As counsel to the Company and the Guarantors, we have examined originals or copies, certified or otherwise identified to our satisfaction, of the Company’s certificate of incorporation and bylaws and each Guarantor’s organizational documents, each as amended to date, and minutes and records of the corporate proceedings of the Company and the Guarantors relating to the filing of the Registration Statement and the issuance of the Securities, as provided to us by the Company and the Guarantors, certificates of public officials and of representatives of the Company and the Guarantors, and statutes and other instruments and documents, as a basis for the opinions hereinafter expressed. In rendering this opinion, we have relied upon certificates of public officials and representatives of the Company and the Guarantors with respect to the accuracy of the factual matters contained in such certificates.

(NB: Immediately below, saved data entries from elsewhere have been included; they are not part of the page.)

/-- The changes of a slot that have come are taken over for the upstream frames from now on (R81). -/
def State.dueContainers (s : State) (l : Leg) (slot : Nat) : State :=
  let sfc := (s.d0Key l + 2) / 8
  s.upd l fun g => { g with
    ctnDue := Tab.put [] slot (((Tab.get [] slot (s.leg l).ctnPend).filter fun x => x.eff ≤ sfc).foldl (fun q p => addPend p q) (Tab.get [] slot g.ctnDue)) g.ctnDue,
    hgDue := Tab.put [] slot (((Tab.get [] slot (s.leg l).hgPend).filter fun x => x.eff ≤ sfc).foldl (fun q p => addPend p q) (Tab.get [] slot g.hgDue)) g.hgDue,
    ctnPend := Tab.put [] slot ((Tab.get [] slot g.ctnPend).filter fun x => sfc < x.eff) g.ctnPend,
    hgPend := Tab.put [] slot ((Tab.get [] slot g.hgPend).filter fun x => sfc < x.eff) g.hgPend }

/-- The command latches what is due; a fall-back that it starts touches neither leg nor the headgate. -/
theorem exec_containerEffective {slot : Nat} (hslot : slot < 128) : ∃ t, exec (.containerEffective l slot) s = .next t ∧
    Foot fp25 ((s.dueContainers l slot).latchSlot l slot (s.leg l).upSfc) t := by
  have hex : exec (.containerEffective l slot) s = .next (s.containerEffective l slot) := rfl
  have hup : ((s.dueContainers l slot).leg l).upSfc = (s.leg l).upSfc := by rw [State.dueContainers, State.upd_leg_same]
  refine ⟨_, hex, ?_⟩
  rw [State.containerEffective, if_neg (Nat.not_le.2 hslot), ← hup]
  exact Foot.ite (State.fallback_foot ..) .refl

theorem State.latchSlot_pends {slot sfc : Nat} : ((s.latchSlot l slot sfc).leg l).ctnPend = (s.leg l).ctnPend ∧
    ((s.latchSlot l slot sfc).leg l).hgPend = (s.leg l).hgPend := by
  simp only [State.latchSlot, State.wr_leg, State.upd_leg_same, and_self]

theorem containerEffective_leaves {slot sfc : Nat} (hslot : slot < 128) (hsfc : (s.d0Key l + 2) / 8 = sfc) :
    ∃ t, exec (.containerEffective l slot) s = .next t ∧
    Tab.get [] slot (t.leg l).ctnPend = (Tab.get [] slot (s.leg l).ctnPend).filter (fun x => sfc < x.eff) ∧
    Tab.get [] slot (t.leg l).hgPend = (Tab.get [] slot (s.leg l).hgPend).filter (fun x => sfc < x.eff) := by
  subst hsfc
  obtain ⟨t, hex, hfoot⟩ := exec_containerEffective (s := s) (l := l) hslot
  obtain ⟨hctn, hhg⟩ := (s.dueContainers l slot).latchSlot_pends (l := l) (slot := slot) (sfc := (s.leg l).upSfc)
  refine ⟨t, hex, ?_, ?_⟩
  · rw [hfoot.leg_keeps rfl, hctn, State.dueContainers, State.upd_leg_same, Tab.get_put_self]
  · rw [hfoot.leg_keeps rfl, hhg, State.dueContainers, State.upd_leg_same, Tab.get_put_self]

/-- A latch shows what is in force. -/
theorem State.latchSlot_shows {slot sfc id : Nat} (hslot : slot < 128) (hid : id < 2 ^ 14)
    (h : inForce sfc (s.hgNow l slot) (Tab.get [] slot (s.leg l).hgDue) = id + 1) :
    (s.latchSlot l slot sfc).rd Reg.HG_LATCH_ALLOC_ID l.n slot = id ∧ (s.latchSlot l slot sfc).rd Reg.HG_LATCH_VALID l.n slot = 1 := by
  unfold State.latchSlot
  rw [h]
  constructor
  · rw [State.rd_wr_row rfl, State.rd_wr_row rfl, State.rd_wr_same hslot]
    exact Nat.mod_eq_of_lt hid
  · rw [State.rd_wr_row rfl, State.rd_wr_same hslot]
    rfl

theorem State.dueContainers_hgNow {slot c : Nat} : (s.dueContainers l slot).hgNow l c = s.hgNow l c := by
  simp only [State.hgNow, State.dueContainers, State.upd_isOn, State.rd_upd]

theorem containerEffective_latches {slot id sfc : Nat} (hslot : slot < 128) (hsfc : (s.d0Key l + 2) / 8 = sfc) (hup : sfc ≤ (s.leg l).upSfc)
    (hdue : Tab.get [] slot (s.leg l).hgDue = []) (hord : (Tab.get [] slot (s.leg l).hgPend).Pairwise (fun x y => x.eff < y.eff))
    (hat : s.hgAt l slot sfc = id + 1) (hid : id < 2 ^ 14) : ∃ t, exec (.containerEffective l slot) s = .next t ∧
    t.rd Reg.HG_LATCH_ALLOC_ID l.n slot = id ∧ t.rd Reg.HG_LATCH_VALID l.n slot = 1 := by
  subst hsfc
  obtain ⟨t, hex, hfoot⟩ := exec_containerEffective (s := s) (l := l) hslot
  have due : Tab.get [] slot ((s.dueContainers l slot).leg l).hgDue =
      (Tab.get [] slot (s.leg l).hgPend).filter fun x => x.eff ≤ (s.d0Key l + 2) / 8 := by
    rw [State.dueContainers, State.upd_leg_same, Tab.get_put_self, hdue, foldl_addPend (acc := []) (hord.filter _), List.nil_append]
  have force : inForce (s.leg l).upSfc ((s.dueContainers l slot).hgNow l slot) (Tab.get [] slot ((s.dueContainers l slot).leg l).hgDue) =
      id + 1 := by
    rw [due, inForce_filter hup hord, State.dueContainers_hgNow, ← hat, State.hgAt, hdue, inForce]
  obtain ⟨hlatch, hvalid⟩ := State.latchSlot_shows (l := l) hslot hid force
  exact ⟨t, hex, (hfoot.rd_leg rfl).trans hlatch, (hfoot.rd_leg rfl).trans hvalid⟩

/-! ### EQD_APPLY -/

/-- The first pending EQD_SET is the EqD now; what follows for the activation state and the time is still to come. -/
def State.eqdInForce (s : State) (l : Leg) (p : EqdPend) (r : List EqdPend) : State :=
  let v := s.rd Reg.ACT_EQD_NEXT l.n
  let old := s.rd Reg.ACT_EQD_EQD_FINE l.n + 64 * s.rd Reg.ACT_EQD_EQD_GRAINS l.n
  let s := ((s.wr Reg.ACT_EQD_EQD_FINE (v % 64) l.n).wr Reg.ACT_EQD_EQD_GRAINS (v / 64) l.n).wr Reg.TIME_LEG_STATUS_RWAVE p.rwave l.n
  let s := (s.upd l fun g => { g with eqdPend := r, eqdOld := g.eqdOld ++ [(p.eff, old)] }).showEqd l
  (s.inc Reg.ACT_CNT_EQD_APPLIED l.n).event (Ev.act l 3)

theorem State.eqdInForce_rd {p : EqdPend} {r : List EqdPend} :
    (s.eqdInForce l p r).rd Reg.ACT_EQD_EQD_FINE l.n = s.rd Reg.ACT_EQD_NEXT l.n % 64 ∧
    (s.eqdInForce l p r).rd Reg.ACT_EQD_EQD_GRAINS l.n = s.rd Reg.ACT_EQD_NEXT l.n / 64 % 2 ^ Reg.ACT_EQD_EQD_GRAINS.width ∧
    Counted Reg.ACT_CNT_EQD_APPLIED l.n 0 1 s (s.eqdInForce l p r) := by
  unfold State.eqdInForce
  refine ⟨?_, ?_, ?_⟩
  · rw [(State.event_foot ..).rd_leg rfl, State.rd_inc_row rfl, (State.showEqd_foot ..).rd_leg rfl, State.rd_upd, State.rd_wr_row rfl,
      State.rd_wr_row rfl, State.rd_wr_same (by decide)]
    exact Nat.mod_mod ..
  · rw [(State.event_foot ..).rd_leg rfl, State.rd_inc_row rfl, (State.showEqd_foot ..).rd_leg rfl, State.rd_upd, State.rd_wr_row rfl,
      State.rd_wr_same (by decide)]
  · refine (State.event_foot ..).counted_after rfl (counted_of_rd_before ?_ (counted_inc_at (by decide)))
    rw [(State.showEqd_foot ..).rd_leg rfl, State.rd_upd, State.rd_wr_row rfl, State.rd_wr_row rfl, State.rd_wr_row rfl]

theorem State.eqdInForce_eqdPend {p : EqdPend} {r : List EqdPend} : ((s.eqdInForce l p r).leg l).eqdPend = r := by
  simp only [State.eqdInForce, State.event_leg, State.inc_leg, State.showEqd_leg, State.upd_leg_same]

/-- Ranging ends, or the time follows the new EqD: neither changes the EqD or its count. -/
theorem exec_eqdApply {p : EqdPend} {r : List EqdPend} (hp : (s.leg l).eqdPend = p :: r) (hdue : p.eff ≤ s.cur l) :
    ∃ t, exec (.eqdApply l) s = .next t ∧ Foot fp319 (s.eqdInForce l p r) t ∧ Settles (s.eqdInForce l p r) t := by
  have hex : exec (.eqdApply l) s = .next (s.eqdApply l) := rfl
  have heq : s.eqdApply l = if (s.eqdInForce l p r).rd Reg.ACT_STATUS_STATE l.n = 4 && !p.relative then
      ((((s.eqdInForce l p r).setAct l 5).event (Ev.act l 2)).settleLanes l).settleDef l else (s.eqdInForce l p r).settleTime := by
    unfold State.eqdApply
    rw [hp]
    exact if_neg (Nat.not_lt.2 hdue)
  refine ⟨_, hex, ?_⟩
  rw [heq]
  split
  next h =>
    simp only [Bool.and_eq_true, decide_eq_true_eq] at h
    exact ⟨.step (State.settleDef_foot ..) rfl (.step (State.settleLanes_foot ..) rfl (.step (State.event_foot ..) rfl
      (.step (State.setAct_foot ..) rfl .refl))), .step .settleDef (.step .settleLanes (.step .event (.setAct (Or.inr (by omega)))))⟩
  next => exact ⟨.step (State.settleTime_foot _) rfl .refl, .settleTime⟩

theorem eqdApply_applies {p : EqdPend} {r : List EqdPend} (hp : (s.leg l).eqdPend = p :: r) (hdue : p.eff ≤ s.cur l) :
    ∃ t, exec (.eqdApply l) s = .next t ∧ t.rd Reg.ACT_EQD_EQD_FINE l.n = s.rd Reg.ACT_EQD_NEXT l.n % 64 ∧
    t.rd Reg.ACT_EQD_EQD_GRAINS l.n = s.rd Reg.ACT_EQD_NEXT l.n / 64 % 2 ^ Reg.ACT_EQD_EQD_GRAINS.width ∧
    Counted Reg.ACT_CNT_EQD_APPLIED l.n 0 1 s t ∧ (t.leg l).eqdPend = r := by
  obtain ⟨t, hex, hfoot, hkept⟩ := exec_eqdApply hp hdue
  obtain ⟨hfine, hgrains, hcount⟩ := s.eqdInForce_rd (l := l) (p := p) (r := r)
  exact ⟨t, hex, (hfoot.rd_leg rfl).trans hfine, (hfoot.rd_leg rfl).trans hgrains, hfoot.counted_after rfl hcount,
    (congrArg Prod.fst (hkept.held l)).trans State.eqdInForce_eqdPend⟩

/-! ### Timers -/

theorem drawBelow_lt {n : Nat} (h : 0 < n) : drawBelow i n < n := by
  rw [drawBelow, max_eq_left h]
  exact Nat.mod_lt _ h

theorem registrationTimeout_collides (hst : s.rd Reg.ACT_STATUS_STATE l.n = 2) (hsched : (s.leg l).scheduled = false) :
    ∃ t, exec (.registrationTimeout l) s = .next t ∧ t.rd Reg.ACT_STATUS_STATE l.n = 3 ∧ Counted Reg.ACT_CNT_REG_COLLISIONS l.n 0 1 s t ∧
    t.rd Reg.ACT_ATTEMPT_SKIP_LEFT l.n = drawBelow s.freeIdx (2 ^ min 8 (s.rd Reg.ACT_ATTEMPT_ATTEMPTS l.n)) := by
  have hex : exec (.registrationTimeout l) s = .next (s.registrationTimeout l) := rfl
  have hskip : drawBelow s.freeIdx (2 ^ min 8 (s.rd Reg.ACT_ATTEMPT_ATTEMPTS l.n)) < 2 ^ 8 :=
    (drawBelow_lt (Nat.two_pow_pos _)).trans_le (Nat.pow_le_pow_right (by decide) (min_le_left ..))
  refine ⟨_, hex, ?_⟩
  unfold State.registrationTimeout
  rw [if_neg (by simp [hst, hsched])]
  refine ⟨State.setAct_state (by decide), ?_, ?_⟩
  · refine (State.setAct_foot ..).counted_after rfl ((State.event_foot ..).counted_after rfl (counted_of_rd_before ?_ (counted_inc_at (by decide))))
    exact State.rd_wr_row rfl
  · rw [(State.setAct_foot ..).rd_leg rfl, (State.event_foot ..).rd_leg rfl, State.rd_inc_row rfl, State.rd_wr_same (by decide)]
    exact Nat.mod_eq_of_lt hskip
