-- ==== Sys2Proof/Machine/Commands.lean ====
section
/-! DEFINITION. The meanings of the host commands: each offers its frame to the decoder (`offerFrame`), which checks it
and hands it to its owner (`carryOut`). -/

namespace Sys2Proof.Machine

/-- A frame of a listed command. -/
def offerCommand (c : Command) (tag : Byte) (payload : List Byte) (s : State) : State :=
  offerFrame ⟨c.type, tag, payload⟩ s

/-- SET_MODE (R174, R117). -/
def execSetMode (tag : Byte) (payload : List Byte) (s : State) : Host.Outcome State Fault Refusal :=
  .next (offerCommand .setMode tag payload s)

/-- SOURCE_CONFIGURE (R174, R14). -/
def execSourceConfigure (tag : Byte) (payload : List Byte) (s : State) : Host.Outcome State Fault Refusal :=
  .next (offerCommand .sourceConfigure tag payload s)

/-- SOURCE_QUERY (R174, R15). -/
def execSourceQuery (tag : Byte) (payload : List Byte) (s : State) : Host.Outcome State Fault Refusal :=
  .next (offerCommand .sourceQuery tag payload s)

/-- MEASURE (R174, R32). -/
def execMeasure (tag : Byte) (payload : List Byte) (s : State) : Host.Outcome State Fault Refusal :=
  .next (offerCommand .measure tag payload s)

/-- PORT_CONFIGURE (R174, R84). -/
def execPortConfigure (tag : Byte) (payload : List Byte) (s : State) : Host.Outcome State Fault Refusal :=
  .next (offerCommand .portConfigure tag payload s)

/-- PORT_QUERY (R174, R86). -/
def execPortQuery (tag : Byte) (payload : List Byte) (s : State) : Host.Outcome State Fault Refusal :=
  .next (offerCommand .portQuery tag payload s)

/-- PORT_REQUEST (R174, R69). -/
def execPortRequest (tag : Byte) (payload : List Byte) (s : State) : Host.Outcome State Fault Refusal :=
  .next (offerCommand .portRequest tag payload s)

/-- PORT_RELEASE (R174, R72). -/
def execPortRelease (tag : Byte) (payload : List Byte) (s : State) : Host.Outcome State Fault Refusal :=
  .next (offerCommand .portRelease tag payload s)

/-- PORT_CLEAR (R174, R54). -/
def execPortClear (tag : Byte) (payload : List Byte) (s : State) : Host.Outcome State Fault Refusal :=
  .next (offerCommand .portClear tag payload s)

/-- SET_ENVELOPE (R174, R68). -/
def execSetEnvelope (tag : Byte) (payload : List Byte) (s : State) : Host.Outcome State Fault Refusal :=
  .next (offerCommand .setEnvelope tag payload s)

/-- ALLOC_QUERY (R174, R87). -/
def execAllocQuery (tag : Byte) (payload : List Byte) (s : State) : Host.Outcome State Fault Refusal :=
  .next (offerCommand .allocQuery tag payload s)

/-- RELAY_SEND (R174, R147). -/
def execRelaySend (tag : Byte) (payload : List Byte) (s : State) : Host.Outcome State Fault Refusal :=
  .next (offerCommand .relaySend tag payload s)

/-- RELAY_CANCEL (R174, R153). -/
def execRelayCancel (tag : Byte) (payload : List Byte) (s : State) : Host.Outcome State Fault Refusal :=
  .next (offerCommand .relayCancel tag payload s)

/-- RELAY_FETCH of one port (R174, R142). -/
def execRelayFetch (tag : Byte) (payload : List Byte) (s : State) : Host.Outcome State Fault Refusal :=
  .next (offerCommand .relayFetch tag payload s)

/-- RELAY_FETCH with the byte 0xFF (R174, R143). -/
def execRelayFetchAny (tag : Byte) (payload : List Byte) (s : State) : Host.Outcome State Fault Refusal :=
  .next (offerCommand .relayFetch tag payload s)

/-- LINE_RESET (R174, R136). -/
def execLineReset (tag : Byte) (payload : List Byte) (s : State) : Host.Outcome State Fault Refusal :=
  .next (offerCommand .lineReset tag payload s)

/-- PROFILE_READ (R174, R159). -/
def execProfileRead (tag : Byte) (payload : List Byte) (s : State) : Host.Outcome State Fault Refusal :=
  .next (offerCommand .profileRead tag payload s)

/-- PROFILE_WRITE, PAYLOAD form (R174, R160). -/
def execProfileWrite (tag : Byte) (payload : List Byte) (s : State) : Host.Outcome State Fault Refusal :=
  .next (offerCommand .profileWrite tag payload s)

/-- PROFILE_WRITE, LIVE form (R174, R160). -/
def execProfileWriteLive (tag : Byte) (payload : List Byte) (s : State) : Host.Outcome State Fault Refusal :=
  .next (offerCommand .profileWrite tag payload s)

/-- PROFILE_PROTECT, MODE_MAP form (R174, R167). -/
def execProfileProtectModeMap (tag : Byte) (payload : List Byte) (s : State) : Host.Outcome State Fault Refusal :=
  .next (offerCommand .profileProtect tag payload s)

/-- PROFILE_PROTECT, SESSION form (R174, R167). -/
def execProfileProtectSession (tag : Byte) (payload : List Byte) (s : State) : Host.Outcome State Fault Refusal :=
  .next (offerCommand .profileProtect tag payload s)

/-- IDENTIFY (R174, R180). -/
def execIdentify (tag : Byte) (payload : List Byte) (s : State) : Host.Outcome State Fault Refusal :=
  .next (offerCommand .identify tag payload s)

/-- GET_STATUS (R174, R181). -/
def execGetStatus (tag : Byte) (payload : List Byte) (s : State) : Host.Outcome State Fault Refusal :=
  .next (offerCommand .getStatus tag payload s)

/-- LINK_SET (R174, R170). -/
def execLinkSet (tag : Byte) (payload : List Byte) (s : State) : Host.Outcome State Fault Refusal :=
  .next (offerCommand .linkSet tag payload s)

/-- NOTICE_CONFIG (R174, R178). -/
def execNoticeConfig (tag : Byte) (payload : List Byte) (s : State) : Host.Outcome State Fault Refusal :=
  .next (offerCommand .noticeConfig tag payload s)

/-- NOTICE_FETCH (R174, R179). -/
def execNoticeFetch (tag : Byte) (payload : List Byte) (s : State) : Host.Outcome State Fault Refusal :=
  .next (offerCommand .noticeFetch tag payload s)

/-- RESET_PREPARE (R174, R182). -/
def execResetPrepare (tag : Byte) (payload : List Byte) (s : State) : Host.Outcome State Fault Refusal :=
  .next (offerCommand .resetPrepare tag payload s)

/-- RESET (R174, R182). -/
def execReset (tag : Byte) (payload : List Byte) (s : State) : Host.Outcome State Fault Refusal :=
  .next (offerCommand .reset tag payload s)

/-- UNKNOWN_COMMAND (R174 check 2): a frame whose type Table 12-4 does not list. -/
def execUnknownCommand (type tag : Byte) (payload : List Byte) (s : State) : Host.Outcome State Fault Refusal :=
  .next (offerFrame ⟨type, tag, payload⟩ s)

end Sys2Proof.Machine
end

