/-- R80, R82, R83: the overdraw count of a port in ON at a settled completion of its channel, and its resolution at 50.
While held is yes overdraw does not count. A port that is shed with a grace is in SHEDDING at the end of the handling,
unless it has both a parent and a child in the granted list: what such a child frees can give an admission pass, which can
bump the parent with no grace, and R106 then sends the port on to SHED with its reason. One that goes there with a request
of 0 mW goes to OFF (the model's reading of R102, log entry 23). An ESSENTIAL port is regranted beyond the envelope, and
the shed check follows (R97). -/
def Obligations.OverdrawIsCountedAndResolved : Prop :=
  ∀ (p : Port) (code : BitVec 12) (g : Option Gain) (selectorFirst : Bool) (s : State), AllocationConsistent s →
    s.sense.converting = some ⟨portChannel p, g⟩ → s.mode ≠ .init → s.sel.changeover = none → s.alloc p = .on →
    let sampled := completeSample (portChannel p) code g s
    let power := (sampled.sample 3).filtered * (sampled.sample (portChannel p)).filtered / 1000
    let grant := (s.port p).grant
    let new := min 250000 ((power + 249) / 250 * 250)
    let beyond := grant + max (grant / 8) 500 < power
    let fits := s.committed - grant + new ≤ s.engine.envelope
    ∃ t, exec (.sampleCompletion (portChannel p) code selectorFirst) s = .next t ∧
      (s.engine.held = true → t.port p = s.port p ∧ t.engine = s.engine) ∧
      (s.engine.held = false →
        (¬beyond → t.port p = { s.port p with overdraw := 0 }) ∧
        (beyond → (s.port p).overdraw + 1 ≠ 50 → t.port p = { s.port p with overdraw := (s.port p).overdraw + 1 }) ∧
        (beyond → (s.port p).overdraw + 1 = 50 →
          (fits → t.port p = { s.port p with grant := new, request := new, clamped := false, overdraw := 0 }) ∧
          (¬fits → (s.cfg p).cls ≠ .essential →
            t.engine.restoreHold = some (s.engine.restoreHoldTime * 1000) ∧ (t.port p).overdraw = 0 ∧
              ((s.cfg p).shedGrace ≠ 0 →
                let inGrace := t.switch p = s.switch p ∧
                  t.port p =
                    { s.port p with
                      alloc := .shedding, reason := some .overdraw, grace := some ((s.cfg p).shedGrace * 1000)
                      overdraw := 0 }
                let gone := t.port p = shedRecord .overdraw (s.port p) ∧ (t.switch p).state = .opened
                (inGrace ∨ gone) ∧
                  ((s.cfg p).parent = none ∨ (∀ q ∈ s.engine.granted, (s.cfg q).parent ≠ some p) → inGrace)) ∧
              ((s.cfg p).shedGrace = 0 → t.port p = shedRecord .overdraw (s.port p) ∧ (t.switch p).state = .opened)) ∧
          (¬fits → (s.cfg p).cls = .essential →
            let checked :=
              shedCheck 8
                { sampled with
                  ports :=
                    tput s.ports p { s.port p with grant := new, request := new, clamped := false, overdraw := 0 } }
            t = finish sampled { checked with ports := tput checked.ports p { checked.port p with overdraw := 0 } }) ∧
          (¬fits → (s.cfg p).cls = .essential → (s.cfg p).parent = none →
            t.port p = { s.port p with grant := new, request := new, clamped := false, overdraw := 0 })))
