theorem announcePort_frame (p : Port) (s : State) : FinishFrame s (announcePort p s) :=
  (postNotice_frame _ s).toSwitchFrame.toShedFrame.toFinishFrame.trans (queueStateRecord_frame _ _).toFinishFrame

theorem announceChanges_frame (s0 s : State) : FinishFrame s (announceChanges s0 s) := by
  refine forEach_rel FinishFrame.refl FinishFrame.trans (fun p s => ?_) _ s
  split
  · exact announcePort_frame p s
  · exact .refl s

/-- R64, R109: announcing changes no port, switch or list. -/
theorem announceChanges_engine (s0 s : State) :
    (announceChanges s0 s).ports = s.ports ∧ (announceChanges s0 s).engine = s.engine ∧
      (announceChanges s0 s).switches = s.switches ∧ (announceChanges s0 s).reports = s.reports ∧
      (announceChanges s0 s).rails = s.rails ∧ (announceChanges s0 s).linesOn = s.linesOn := by
  refine forEach_rel
    (R := fun s t => t.ports = s.ports ∧ t.engine = s.engine ∧ t.switches = s.switches ∧ t.reports = s.reports ∧
      t.rails = s.rails ∧ t.linesOn = s.linesOn)
    (fun s => ⟨rfl, rfl, rfl, rfl, rfl, rfl⟩)
    (fun h k => ⟨k.1.trans h.1, k.2.1.trans h.2.1, k.2.2.1.trans h.2.2.1, k.2.2.2.1.trans h.2.2.2.1,
      k.2.2.2.2.1.trans h.2.2.2.2.1, k.2.2.2.2.2.trans h.2.2.2.2.2⟩) (fun p s => ?_) _ s
  split
  · have h := queueStateRecord_frame p (postNotice (portStateNotice p (s.port p)) s)
    exact ⟨h.ports, h.engine, h.switches, h.reports, h.rails, h.linesOn⟩
  · exact ⟨rfl, rfl, rfl, rfl, rfl, rfl⟩

/-- The lines of every port turned off. -/
theorem linesOff_frame (s : State) : LineFrame s (forEach allPorts turnOffLine s) :=
  forEach_rel LineFrame.refl LineFrame.trans (fun p s => turnOffLine_frame p s) _ s

/-- The two rail marks changed alone. -/
theorem railMarks_frame (a b : Bool) (s : State) : FinishFrame s { s with rails := a, linesOn := b } :=
  ⟨⟨rfl, rfl, rfl, rfl, rfl, rfl, rfl, rfl, rfl, rfl, rfl, rfl, rfl⟩, .of_ports rfl⟩

/-- What the wind-down keeps of the engine and the switches. -/
structure WindDownFrame (s t : State) : Prop extends FinishFrame s t where
  ports : t.ports = s.ports
  engine : t.engine = s.engine
  switches : t.switches = s.switches
  reports : t.reports = s.reports

theorem WindDownFrame.refl (s : State) : WindDownFrame s s := ⟨.refl s, rfl, rfl, rfl, rfl⟩

theorem WindDownFrame.trans {s t u : State} (h : WindDownFrame s t) (k : WindDownFrame t u) : WindDownFrame s u :=
  ⟨h.toFinishFrame.trans k.toFinishFrame, k.ports.trans h.ports, k.engine.trans h.engine,
    k.switches.trans h.switches, k.reports.trans h.reports⟩

/-- R116: turning the rails off changes no port, switch or list. -/
theorem turnRailsOff_frame (s : State) : WindDownFrame s (turnRailsOff s) := by
  have h := linesOff_frame s
  unfold turnRailsOff
  generalize forEach allPorts turnOffLine s = u at h ⊢
  exact .trans ⟨h.toFinishFrame, h.ports, h.engine, h.switches, h.reports⟩
    ⟨railMarks_frame _ _ u, rfl, rfl, rfl, rfl⟩

/-- R116: the wind-down changes no port, switch or list. -/
theorem windDown_frame (s : State) : WindDownFrame s (windDown s) := by
  have h := turnRailsOff_frame s
  unfold windDown
  generalize turnRailsOff s = u at h ⊢
  split
  · have k := postNotice_frame (.mode u.mode u.rails .windDown) u
    exact h.trans ⟨k.toSwitchFrame.toShedFrame.toFinishFrame, k.ports, k.engine, k.switches, k.reports⟩
  · exact .refl s

/-- R64, R74, R98, R109, R116: the end of a handling keeps every block but the engine, the switches and the lines, and of
each port what a shed order keeps. -/
theorem finish_frame (s0 s : State) : FinishFrame s (finish s0 s) :=
  (((runOpportunity_frame s).trans (updateOvercommit_frame _)).toFinishFrame.trans (announceChanges_frame s0 _)).trans
    (windDown_frame _).toFinishFrame

/-- Ports and switches at the end of a handling are those the admission pass leaves. -/
theorem finish_ports (s0 s : State) :
    (finish s0 s).ports = (runOpportunity s).ports ∧ (finish s0 s).switches = (runOpportunity s).switches ∧
      (finish s0 s).reports = (runOpportunity s).reports ∧
      (finish s0 s).engine = (updateOvercommit (runOpportunity s)).engine := by
  have hu : (updateOvercommit (runOpportunity s)).ports = (runOpportunity s).ports ∧
      (updateOvercommit (runOpportunity s)).switches = (runOpportunity s).switches ∧
      (updateOvercommit (runOpportunity s)).reports = (runOpportunity s).reports := by
    unfold updateOvercommit; simp only; split <;> exact ⟨rfl, rfl, rfl⟩
  have ha := announceChanges_engine s0 (updateOvercommit (runOpportunity s))
  have hw := windDown_frame (announceChanges s0 (updateOvercommit (runOpportunity s)))
  unfold finish
  exact ⟨hw.ports.trans (ha.1.trans hu.1), hw.switches.trans (ha.2.2.1.trans hu.2.1),
    hw.reports.trans (ha.2.2.2.1.trans hu.2.2), hw.engine.trans ha.2.1⟩

/-- R74: with held yes, in INIT, or with no opportunity, no pass runs. -/
theorem runOpportunity_idle (s : State) (h : s.engine.held = true ∨ s.mode = .init ∨ s.engine.opportunity = false) :
    runOpportunity s = s.mapEngine (fun e => { e with opportunity := false }) := by
  unfold runOpportunity
  split
  · next ho =>
    rw [if_pos]
    rcases h with h | h | h
    · exact .inl h
    · exact .inr h
    · rw [h] at ho; cases ho
  · next ho =>
    have : s.engine.opportunity = false := by simpa using ho
    have he : { s.engine with opportunity := false } = s.engine := by rw [← this]
    unfold State.mapEngine State.setEngine
    simp only [he]

end Sys2Proof.Machine
end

In connection with such examination, we have assumed (a) the genuineness of all signatures and the legal capacity of all signatories; (b) the authenticity of all documents submitted to us as originals and the conformity to original documents of all documents submitted to us as certified or photostatic copies; (c) that each of the Debt Securities, the Indenture, the Warrant Agreement, and the Unit Agreement (each as such terms are defined in this opinion letter) constitutes the enforceable obligation of the parties thereto other than the Company and the Guarantors; (d) that the Company will have sufficient authorized capital stock to effect the issuance of any of the


Common Stock or Preferred Stock at the time of issuance; (e) the proper issuance and accuracy of certificates of public officials and representatives of the Company and the Guarantors; and (f) that the Company will receive consideration for the issuance of the Common Stock and the Preferred Stock in each case that is at least equal to the amount of consideration specified in the resolutions of the Board of Directors of the Company, or a committee thereof, relating to the sale of such Common Stock or Preferred Stock.

Based on and subject to the foregoing, and subject to completion of all corporate action required to be taken by the Company and the Guarantors, as applicable, to authorize each proposed issuance of Securities (including the due reservation of any shares of Common Stock or Preferred Stock upon conversion or exchange of any other Securities), and having regard for such legal considerations as we deem relevant, it is our opinion that:

1. With respect to Debt Securities to be issued under one or more indentures (each, an “Indenture”), when (a) the Indenture and the applicable supplement thereto, if any, has been duly authorized and validly executed and delivered by the Company and the trustee thereunder and (b) the Debt Securities have been executed, issued, delivered and authenticated in accordance with the terms of the Indenture and the applicable definitive purchase, underwriting or similar agreement against the receipt of requisite consideration therefor provided for therein, the Debt Securities will constitute legal, valid and binding obligations of the Company.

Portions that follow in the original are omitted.